Measuring up

Making measurement a feedback-feedforward engine within data strategy

Paulo Coelho Mendes
29th September 2025

Client services, Operations and Marketing walk into a bar. Then Strategy. And Media. Creative arrives fashionably late. Maybe they are joined by a few others they texted along the way. Everything is great until it is time to settle the tab: “hey, has anyone seen Measurement?”

Let’s be honest. We’ve all been there. Measurement is tricky.

Technically, because we need to reconcile different activities happening in different channels at different levels across a decentralized stack. Operationally, because it is ill-suited to standard ways of working. In waterfall models, it is usually at the very end of a chain. As such, it is firmly on the tactical and implementation end, removed from the business and strategic decision-making. Organizationally, it seems to both touch everything and sit nowhere. As a result, the tools, expertise and governance are split between and within clients and agencies.

Yet, as we all know, none of this stops us from measuring what we do. We do it well, too. Over time, though, this state of affairs leads us to plan based on what and how we can measure. Ultimately, it sends us into a doom loop of pigeonholed strategic thinking and measurement strategy.

To escape the doom loop we must change the perspective on measurement from a cog in the machine to symbiotic scaffolding. In other words, to take measurement from a stand alone discipline to a part of an overarching data strategy stretching from client to agency and back. Through this lens, measurement both reflects and informs strategic choices.

From measurement doom to measurement boom

Measurement reflects strategy to the extent it helps us see whether we’re running things well, whether we’re running the right things, and whether they’re having the intended impact. It informs strategy when it contextualizes metrics and indicators, enabling us to quickly connect the dots, drill down on specifics or ask follow up questions of the data. At this point, what we have is a feedback-feedforward system that amounts to a boom loop.

Even though getting to this stage will require long-term commitments at some point, this virtuous cycle can be kickstarted by a shift of mindset and some tweaks in the ways of working. We can think about it as incremental steps, each with increasing commitments and rewards.

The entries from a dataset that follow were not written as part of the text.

theorem execRetCommit_effect {msk : Nat} {s0 : State} (_req : Req) (s : State) (hm : 0x10000000040 &&& msk = 0x10000000040) (h_s : Effect msk s0 s) :
    EffectOut msk s0 (execRetCommit _req s) := by
  unfold execRetCommit
  repeat' first | with_reducible intro _ | with_reducible assumption | with_reducible rfl | with_reducible refine EffectOut.gate ?_ ?_ | with_reducible refine EffectOut.rooted ?_ ?_ | with_reducible refine EffectOut.reach ?_ ?_ | with_reducible refine EffectOut.next ?_ | exact subParts hm (by decide) | with_reducible apply State.retCommit_effect | with_reducible apply Effect.ite | split | dsimp only | exact bitParts hm (by decide) | exact bitOff hm (by decide) | exact bitPlus hm (by decide) | exact bitKey hm (by decide) | rfl

theorem State.datumCommit_effect {msk : Nat} {s0 : State} (s : State) (hm : 0x10000000040 &&& msk = 0x10000000040) (h_s : Effect msk s0 s) :
    Effect msk s0 (State.datumCommit s) := by
  unfold State.datumCommit
  repeat' first | with_reducible intro _ | with_reducible assumption | with_reducible rfl | exact subParts hm (by decide) | with_reducible apply State.modFus_effect | with_reducible apply State.setTo_effect | with_reducible apply Effect.ite | split | dsimp only | exact bitParts hm (by decide) | exact bitOff hm (by decide) | exact bitPlus hm (by decide) | exact bitKey hm (by decide) | rfl

theorem State.datumApply_effect {msk : Nat} {s0 : State} (s : State) (hm : 0x8c0100000c0040 &&& msk = 0x8c0100000c0040) (h_s : Effect msk s0 s) :
    Effect msk s0 (State.datumApply s) := by
  unfold State.datumApply
  repeat' first | with_reducible intro _ | with_reducible assumption | with_reducible rfl | exact subParts hm (by decide) | with_reducible apply State.modFus_effect | with_reducible apply State.raise_effect | with_reducible apply State.setTo_effect | with_reducible apply Effect.ite | split | dsimp only | with_reducible refine Effect.ctl ?_ ?_ | exact bitParts hm (by decide) | exact bitOff hm (by decide) | exact bitPlus hm (by decide) | exact bitKey hm (by decide) | rfl

theorem execDatumCommit_effect {msk : Nat} {s0 : State} (_req : Req) (s : State) (hm : 0x10000000040 &&& msk = 0x10000000040) (h_s : Effect msk s0 s) :
    EffectOut msk s0 (execDatumCommit _req s) := by
  unfold execDatumCommit
  repeat' first | with_reducible intro _ | with_reducible assumption | with_reducible rfl | with_reducible refine EffectOut.gate ?_ ?_ | with_reducible refine EffectOut.rooted ?_ ?_ | with_reducible refine EffectOut.reach ?_ ?_ | with_reducible refine EffectOut.next ?_ | exact subParts hm (by decide) | with_reducible apply State.datumCommit_effect | with_reducible apply Effect.ite | split | dsimp only | exact bitParts hm (by decide) | exact bitOff hm (by decide) | exact bitPlus hm (by decide) | exact bitKey hm (by decide) | rfl

theorem slotFld_blk (slot : Nat) : (slotFld slot).off / 0x10000 % 32 = 6 := by unfold slotFld; split <;> (dsimp only; decide)

theorem State.setSlot_effect {m : Nat} {s0 : State} (s : State) (slot v : Nat) (hm : 0xc0000000c0040 &&& m = 0xc0000000c0040) (h_s : Effect m s0 s) :
    Effect m s0 (State.setSlot s slot v) := by
  unfold State.setSlot
  refine Effect.ite (State.raise1_effect _ _ _ _ _ (subParts hm (by decide)) (State.put_effect _ _ _ ?_ h_s)) h_s
  rw [slotFld_blk]; exact bitParts hm (by decide)

theorem State.dropStale_effect {msk : Nat} {s0 : State} (r : FusRec) (s : State) (hm : 0x40 &&& msk = 0x40) (h_s : Effect msk s0 s) :
    Effect msk s0 (State.dropStale r s) := by
  unfold State.dropStale
  repeat' first | with_reducible intro _ | with_reducible assumption | with_reducible rfl | exact subParts hm (by decide) | with_reducible apply State.bump_effect | with_reducible apply State.setTo_effect | with_reducible apply Effect.ite | split | dsimp only | exact bitParts hm (by decide) | exact bitOff hm (by decide) | exact bitPlus hm (by decide) | exact bitKey hm (by decide) | rfl

theorem State.countLate_effect {msk : Nat} {s0 : State} (r : FusRec) (s : State) (hm : 0x40 &&& msk = 0x40) (h_s : Effect msk s0 s) :
    Effect msk s0 (State.countLate r s) := by
  unfold State.countLate
  repeat' first | with_reducible intro _ | with_reducible assumption | with_reducible rfl | exact subParts hm (by decide) | with_reducible apply State.bump_effect | with_reducible apply Effect.ite | split | dsimp only | exact bitParts hm (by decide) | exact bitOff hm (by decide) | exact bitPlus hm (by decide) | exact bitKey hm (by decide) | rfl

theorem State.takeIncs_effect {msk : Nat} {s0 : State} (s : State) (t0 : Nat) (upto : Int) (hm : 0x10000000040 &&& msk = 0x10000000040) (h_s : Effect msk s0 s) :
    Effect msk s0 (State.takeIncs s t0 upto) := by
  unfold State.takeIncs
  repeat' first | with_reducible intro _ | with_reducible assumption | with_reducible rfl | exact subParts hm (by decide) | with_reducible apply State.countLate_effect | with_reducible apply State.dropStale_effect | with_reducible apply State.showIntake_effect | with_reducible apply State.modFus_effect | with_reducible apply Effect.forEach | with_reducible apply Effect.ite | split | dsimp only | exact bitParts hm (by decide) | exact bitOff hm (by decide) | exact bitPlus hm (by decide) | exact bitKey hm (by decide) | rfl

theorem State.showIns_effect {msk : Nat} {s0 : State} (s : State) (hm : 0xc0000000c0040 &&& msk = 0xc0000000c0040) (h_s : Effect msk s0 s) :
    Effect msk s0 (State.showIns s) := by
  unfold State.showIns
  repeat' first | with_reducible intro _ | with_reducible assumption | with_reducible rfl | exact subParts hm (by decide) | with_reducible apply State.setSlot_effect | with_reducible apply State.setTo_effect | with_reducible apply Effect.ite | split | dsimp only | exact bitParts hm (by decide) | exact bitOff hm (by decide) | rfl

theorem State.insSwitch_effect {msk : Nat} {s0 : State} (s : State) (hm : 0xc0100000c0040 &&& msk = 0xc0100000c0040) (h_s : Effect msk s0 s) :
    Effect msk s0 (State.insSwitch s) := by
  unfold State.insSwitch
  repeat' first | with_reducible intro _ | with_reducible assumption | with_reducible rfl | exact subParts hm (by decide) | with_reducible apply State.showIns_effect | with_reducible apply State.modFus_effect | with_reducible apply State.raise_effect | with_reducible apply Effect.ite | split | dsimp only | rfl

theorem State.insTick_effect {msk : Nat} {s0 : State} (s : State) (tick : Nat) (hm : 0xc0100000c0040 &&& msk = 0xc0100000c0040) (h_s : Effect msk s0 s) :
    Effect msk s0 (State.insTick s tick) := by
  unfold State.insTick
  repeat' first | with_reducible intro _ | with_reducible assumption | with_reducible rfl | exact subParts hm (by decide) | with_reducible apply State.insSwitch_effect | with_reducible apply State.takeIncs_effect | with_reducible apply State.modFus_effect | with_reducible apply Effect.ite | split | dsimp only | exact bitParts hm (by decide) | exact bitOff hm (by decide) | exact bitPlus hm (by decide) | exact bitKey hm (by decide) | rfl

theorem State.insLose_effect {msk : Nat} {s0 : State} (s : State) (unit : Nat) (hm : 0x27efdc0000c2000 &&& msk = 0x27efdc0000c2000) (h_s : Effect msk s0 s) :
    Effect msk s0 (State.insLose s unit) := by
  unfold State.insLose
  repeat' first | with_reducible intro _ | with_reducible assumption | with_reducible rfl | exact subParts hm (by decide) | with_reducible apply State.runTo_effect | with_reducible apply State.modFus_effect | with_reducible apply Effect.ite | split | dsimp only | rfl

theorem execInertialUnitLost_effect {msk : Nat} {s0 : State} (unit : Fin 2) (s : State) (hm : 0x27efdc0000c2000 &&& msk = 0x27efdc0000c2000) (h_s : Effect msk s0 s) :
    EffectOut msk s0 (execInertialUnitLost unit s) := by
  unfold execInertialUnitLost
  repeat' first | with_reducible intro _ | with_reducible assumption | with_reducible rfl | with_reducible refine EffectOut.gate ?_ ?_ | with_reducible refine EffectOut.next ?_ | exact subParts hm (by decide) | with_reducible apply State.insLose_effect | with_reducible apply Effect.ite | split | dsimp only | rfl

theorem State.fusSort_effect {msk : Nat} {s0 : State} (s : State) (hm : 0x10000000040 &&& msk = 0x10000000040) (h_s : Effect msk s0 s) :
    Effect msk s0 (State.fusSort s).2 := by
  unfold State.fusSort
  repeat' first | with_reducible intro _ | with_reducible assumption | with_reducible rfl | exact subParts hm (by decide) | with_reducible apply State.countLate_effect | with_reducible apply State.dropStale_effect | with_reducible apply State.showIntake_effect | with_reducible apply State.modFus_effect | with_reducible apply State.bump_effect | with_reducible apply Effect.forEach | with_reducible apply Effect.ite | split | dsimp only | exact bitParts hm (by decide) | exact bitOff hm (by decide) | exact bitPlus hm (by decide) | exact bitKey hm (by decide) | rfl

theorem State.postPass_effect {msk : Nat} {s0 : State} (s : State) (second : Bool) (hm : 0x4c0104000c0080 &&& msk = 0x4c0104000c0080) (h_s : Effect msk s0 s) :
    Effect msk s0 (State.postPass s second) := by
  unfold State.postPass
  repeat' first | with_reducible intro _ | with_reducible assumption | with_reducible rfl | exact subParts hm (by decide) | with_reducible apply State.postJob_effect | with_reducible apply State.modFus_effect | with_reducible apply Effect.ite | split | dsimp only | rfl

theorem State.fusAux_effect {msk : Nat} {s0 : State} (s : State) (recs late : List FusRec) (hm : 0xc0100000c0040 &&& msk = 0xc0100000c0040) (h_s : Effect msk s0 s) :
    Effect msk s0 (State.fusAux s recs late) := by
  unfold State.fusAux
  repeat' first | with_reducible intro _ | with_reducible assumption | with_reducible rfl | exact subParts hm (by decide) | with_reducible apply State.setSlot_effect | with_reducible apply State.modFus_effect | with_reducible apply State.setTo_effect | with_reducible apply Effect.forEach | with_reducible apply Effect.ite | split | dsimp only | exact bitParts hm (by decide) | exact bitOff hm (by decide) | exact bitPlus hm (by decide) | exact bitKey hm (by decide) | rfl

theorem State.heaveTake_effect {msk : Nat} {s0 : State} (s : State) (hm : 0x10000000000 &&& msk = 0x10000000000) (h_s : Effect msk s0 s) :
    Effect msk s0 (State.heaveTake s) := by
  unfold State.heaveTake
  repeat' first | with_reducible intro _ | with_reducible assumption | with_reducible rfl | exact subParts hm (by decide) | with_reducible apply State.modFus_effect | with_reducible apply Effect.ite | split | dsimp only | exact bitParts hm (by decide) | exact bitOff hm (by decide) | exact bitPlus hm (by decide) | exact bitKey hm (by decide) | rfl

theorem State.fusAlign_effect {msk : Nat} {s0 : State} (s : State) (recs : List FusRec) (hm : 0x10000000040 &&& msk = 0x10000000040) (h_s : Effect msk s0 s) :
    Effect msk s0 (State.fusAlign s recs) := by
  unfold State.fusAlign
  repeat' first | with_reducible intro _ | with_reducible assumption | with_reducible rfl | exact subParts hm (by decide) | with_reducible apply State.fusInit_effect | with_reducible apply State.fsGo_effect | with_reducible apply State.modFus_effect | with_reducible apply Effect.ite | split | dsimp only | rfl

theorem State.relFirst_effect {msk : Nat} {s0 : State} (r : FusRec) (s : State) (hm : 0x10000000000 &&& msk = 0x10000000000) (h_s : Effect msk s0 s) :
    Effect msk s0 (State.relFirst r s) := by
  unfold State.relFirst
  repeat' first | with_reducible intro _ | with_reducible assumption | with_reducible rfl | exact subParts hm (by decide) | with_reducible apply State.modFus_effect | with_reducible apply Effect.ite | split | dsimp only | exact bitParts hm (by decide) | exact bitOff hm (by decide) | exact bitPlus hm (by decide) | exact bitKey hm (by decide) | rfl

theorem State.medianStates_effect {msk : Nat} {s0 : State} (s : State) (recs : List FusRec) (far : List Nat) (hm : 0xc0000000c0040 &&& msk = 0xc0000000c0040) (h_s : Effect msk s0 s) :
    Effect msk s0 (State.medianStates s recs far) := by
  unfold State.medianStates
  repeat' first | with_reducible intro _ | with_reducible assumption | with_reducible rfl | exact subParts hm (by decide) | with_reducible apply State.setSlot_effect | with_reducible apply Effect.forEach | with_reducible apply Effect.ite | split | dsimp only | rfl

Step 1: Make every bit count Every bit counts for measurement.

Our choices are naturally encoded in parameters like audiences, channels, messages and orchestration rules. Each indicator of interest has a role in measuring the parameter. Whether it’s precision, reach, relevance, persuasion, cost-effectiveness, or any other, every one of them sheds light on a different aspect of the parameter. And for any given indicator, precision and accuracy are functions of one or more suitable metrics.

By explicitly connecting metrics to indicators and indicators to parameters, it is clear from the outset the answers we need to get, which indicator represents these answers and which raw metrics are needed to arrive at the indicator.

Step 2. Integrate measurement at different levels.

If we think about a project, its business, technical and operational domains are just different levels of the same thing. Therefore, we have to measure them all to have a complete picture. In our day-to-day, it means that business goals, campaign goals and operational targets should be explicitly aligned and telling different sides of the same story.

At the operational level we measure how efficient we are at creating, delivering and running our assets at intended channels and levels as per operational/SLA metrics (forecast x delivery, time to air, etc.). The operational/SLA metrics should go beyond media and include everything from admin to production. This is about watching out for leaks in the plumbing.

The technical level looks at marketing comms’ core activities. It measures how effectively we’re getting the message across. Examples of indicators include conversions, awareness, favorability, brand linkage, consideration and key message understanding, among (many) others. It measures the quality of the water flowing through our pipes.

The business level is the big picture. It should measure how effective comms is at driving the desired outcomes. It’s often represented by hard indicators such as transactions, hand raising, etc. In the end, it’s all about whether people will drink the water we are delivering.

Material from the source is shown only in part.